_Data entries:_
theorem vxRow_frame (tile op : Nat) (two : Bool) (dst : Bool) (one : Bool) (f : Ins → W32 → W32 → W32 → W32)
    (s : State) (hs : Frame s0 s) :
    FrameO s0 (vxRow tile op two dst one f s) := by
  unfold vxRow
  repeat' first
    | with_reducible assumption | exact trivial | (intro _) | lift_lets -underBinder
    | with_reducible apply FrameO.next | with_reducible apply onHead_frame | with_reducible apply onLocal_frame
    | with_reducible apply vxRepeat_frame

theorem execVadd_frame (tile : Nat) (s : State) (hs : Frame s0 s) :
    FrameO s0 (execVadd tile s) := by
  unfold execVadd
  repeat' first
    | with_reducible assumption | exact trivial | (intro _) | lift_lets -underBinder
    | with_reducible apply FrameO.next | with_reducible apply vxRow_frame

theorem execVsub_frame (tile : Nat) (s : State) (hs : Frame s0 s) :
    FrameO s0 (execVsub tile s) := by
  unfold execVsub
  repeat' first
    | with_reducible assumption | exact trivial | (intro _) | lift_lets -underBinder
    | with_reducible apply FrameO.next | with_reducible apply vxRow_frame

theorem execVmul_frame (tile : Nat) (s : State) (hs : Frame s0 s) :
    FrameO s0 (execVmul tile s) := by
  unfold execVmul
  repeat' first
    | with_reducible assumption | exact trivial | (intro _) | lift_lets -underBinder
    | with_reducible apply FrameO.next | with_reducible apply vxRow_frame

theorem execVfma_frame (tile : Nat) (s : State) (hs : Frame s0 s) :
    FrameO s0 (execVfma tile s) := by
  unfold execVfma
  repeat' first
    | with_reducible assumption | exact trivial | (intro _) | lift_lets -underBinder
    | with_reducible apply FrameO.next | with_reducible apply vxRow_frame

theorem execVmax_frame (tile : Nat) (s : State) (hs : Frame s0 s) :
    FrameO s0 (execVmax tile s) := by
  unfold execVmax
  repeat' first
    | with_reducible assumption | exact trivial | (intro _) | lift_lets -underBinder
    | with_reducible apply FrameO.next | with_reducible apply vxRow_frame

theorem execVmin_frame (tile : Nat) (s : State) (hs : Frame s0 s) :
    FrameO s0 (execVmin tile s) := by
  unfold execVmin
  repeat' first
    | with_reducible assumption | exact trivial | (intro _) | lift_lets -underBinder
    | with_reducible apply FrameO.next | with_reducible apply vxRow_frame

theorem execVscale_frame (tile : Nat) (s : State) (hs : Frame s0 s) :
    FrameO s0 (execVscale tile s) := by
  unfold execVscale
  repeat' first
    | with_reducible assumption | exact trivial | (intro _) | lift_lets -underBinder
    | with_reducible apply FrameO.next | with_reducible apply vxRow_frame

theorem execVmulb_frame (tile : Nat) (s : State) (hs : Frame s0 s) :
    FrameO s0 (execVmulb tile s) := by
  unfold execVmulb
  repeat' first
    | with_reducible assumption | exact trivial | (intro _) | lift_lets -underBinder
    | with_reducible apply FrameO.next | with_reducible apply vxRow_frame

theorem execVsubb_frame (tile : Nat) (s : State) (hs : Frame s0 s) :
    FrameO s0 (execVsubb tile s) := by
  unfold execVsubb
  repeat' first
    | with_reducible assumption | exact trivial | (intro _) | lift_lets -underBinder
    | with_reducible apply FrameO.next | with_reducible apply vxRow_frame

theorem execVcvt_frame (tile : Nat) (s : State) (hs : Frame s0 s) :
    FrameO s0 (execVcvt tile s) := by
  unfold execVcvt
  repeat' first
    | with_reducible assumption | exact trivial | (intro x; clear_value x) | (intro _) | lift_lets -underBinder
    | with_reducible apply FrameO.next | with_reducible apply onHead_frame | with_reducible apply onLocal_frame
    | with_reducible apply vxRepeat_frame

_PROBLEM REQUIREMENTS:_
Each line of the data should be reproduced exactly as it appears.

_ANSWER FOR THIS EXERCISE:_
theorem vxRow_frame (tile op : Nat) (two : Bool) (dst : Bool) (one : Bool) (f : Ins → W32 → W32 → W32 → W32)
    (s : State) (hs : Frame s0 s) :
    FrameO s0 (vxRow tile op two dst one f s) := by
  unfold vxRow
  repeat' first
    | with_reducible assumption | exact trivial | (intro _) | lift_lets -underBinder
    | with_reducible apply FrameO.next | with_reducible apply onHead_frame | with_reducible apply onLocal_frame
    | with_reducible apply vxRepeat_frame

theorem execVadd_frame (tile : Nat) (s : State) (hs : Frame s0 s) :
    FrameO s0 (execVadd tile s) := by
  unfold execVadd
  repeat' first
    | with_reducible assumption | exact trivial | (intro _) | lift_lets -underBinder
    | with_reducible apply FrameO.next | with_reducible apply vxRow_frame

theorem execVsub_frame (tile : Nat) (s : State) (hs : Frame s0 s) :
    FrameO s0 (execVsub tile s) := by
  unfold execVsub
  repeat' first
    | with_reducible assumption | exact trivial | (intro _) | lift_lets -underBinder
    | with_reducible apply FrameO.next | with_reducible apply vxRow_frame

theorem execVmul_frame (tile : Nat) (s : State) (hs : Frame s0 s) :
    FrameO s0 (execVmul tile s) := by
  unfold execVmul
  repeat' first
    | with_reducible assumption | exact trivial | (intro _) | lift_lets -underBinder
    | with_reducible apply FrameO.next | with_reducible apply vxRow_frame

theorem execVfma_frame (tile : Nat) (s : State) (hs : Frame s0 s) :
    FrameO s0 (execVfma tile s) := by
  unfold execVfma
  repeat' first
    | with_reducible assumption | exact trivial | (intro _) | lift_lets -underBinder
    | with_reducible apply FrameO.next | with_reducible apply vxRow_frame

theorem execVmax_frame (tile : Nat) (s : State) (hs : Frame s0 s) :
    FrameO s0 (execVmax tile s) := by
  unfold execVmax
  repeat' first
    | with_reducible assumption | exact trivial | (intro _) | lift_lets -underBinder
    | with_reducible apply FrameO.next | with_reducible apply vxRow_frame

theorem execVmin_frame (tile : Nat) (s : State) (hs : Frame s0 s) :
    FrameO s0 (execVmin tile s) := by
  unfold execVmin
  repeat' first
    | with_reducible assumption | exact trivial | (intro _) | lift_lets -underBinder
    | with_reducible apply FrameO.next | with_reducible apply vxRow_frame

theorem execVscale_frame (tile : Nat) (s : State) (hs : Frame s0 s) :
    FrameO s0 (execVscale tile s) := by
  unfold execVscale
  repeat' first
    | with_reducible assumption | exact trivial | (intro _) | lift_lets -underBinder
    | with_reducible apply FrameO.next | with_reducible apply vxRow_frame

theorem execVmulb_frame (tile : Nat) (s : State) (hs : Frame s0 s) :
    FrameO s0 (execVmulb tile s) := by
  unfold execVmulb
  repeat' first
    | with_reducible assumption | exact trivial | (intro _) | lift_lets -underBinder
    | with_reducible apply FrameO.next | with_reducible apply vxRow_frame

theorem execVsubb_frame (tile : Nat) (s : State) (hs : Frame s0 s) :
    FrameO s0 (execVsubb tile s) := by
  unfold execVsubb
  repeat' first
    | with_reducible assumption | exact trivial | (intro _) | lift_lets -underBinder
    | with_reducible apply FrameO.next | with_reducible apply vxRow_frame

theorem execVcvt_frame (tile : Nat) (s : State) (hs : Frame s0 s) :
    FrameO s0 (execVcvt tile s) := by
  unfold execVcvt
  repeat' first
    | with_reducible assumption | exact trivial | (intro x; clear_value x) | (intro _) | lift_lets -underBinder
    | with_reducible apply FrameO.next | with_reducible apply onHead_frame | with_reducible apply onLocal_frame
    | with_reducible apply vxRepeat_frame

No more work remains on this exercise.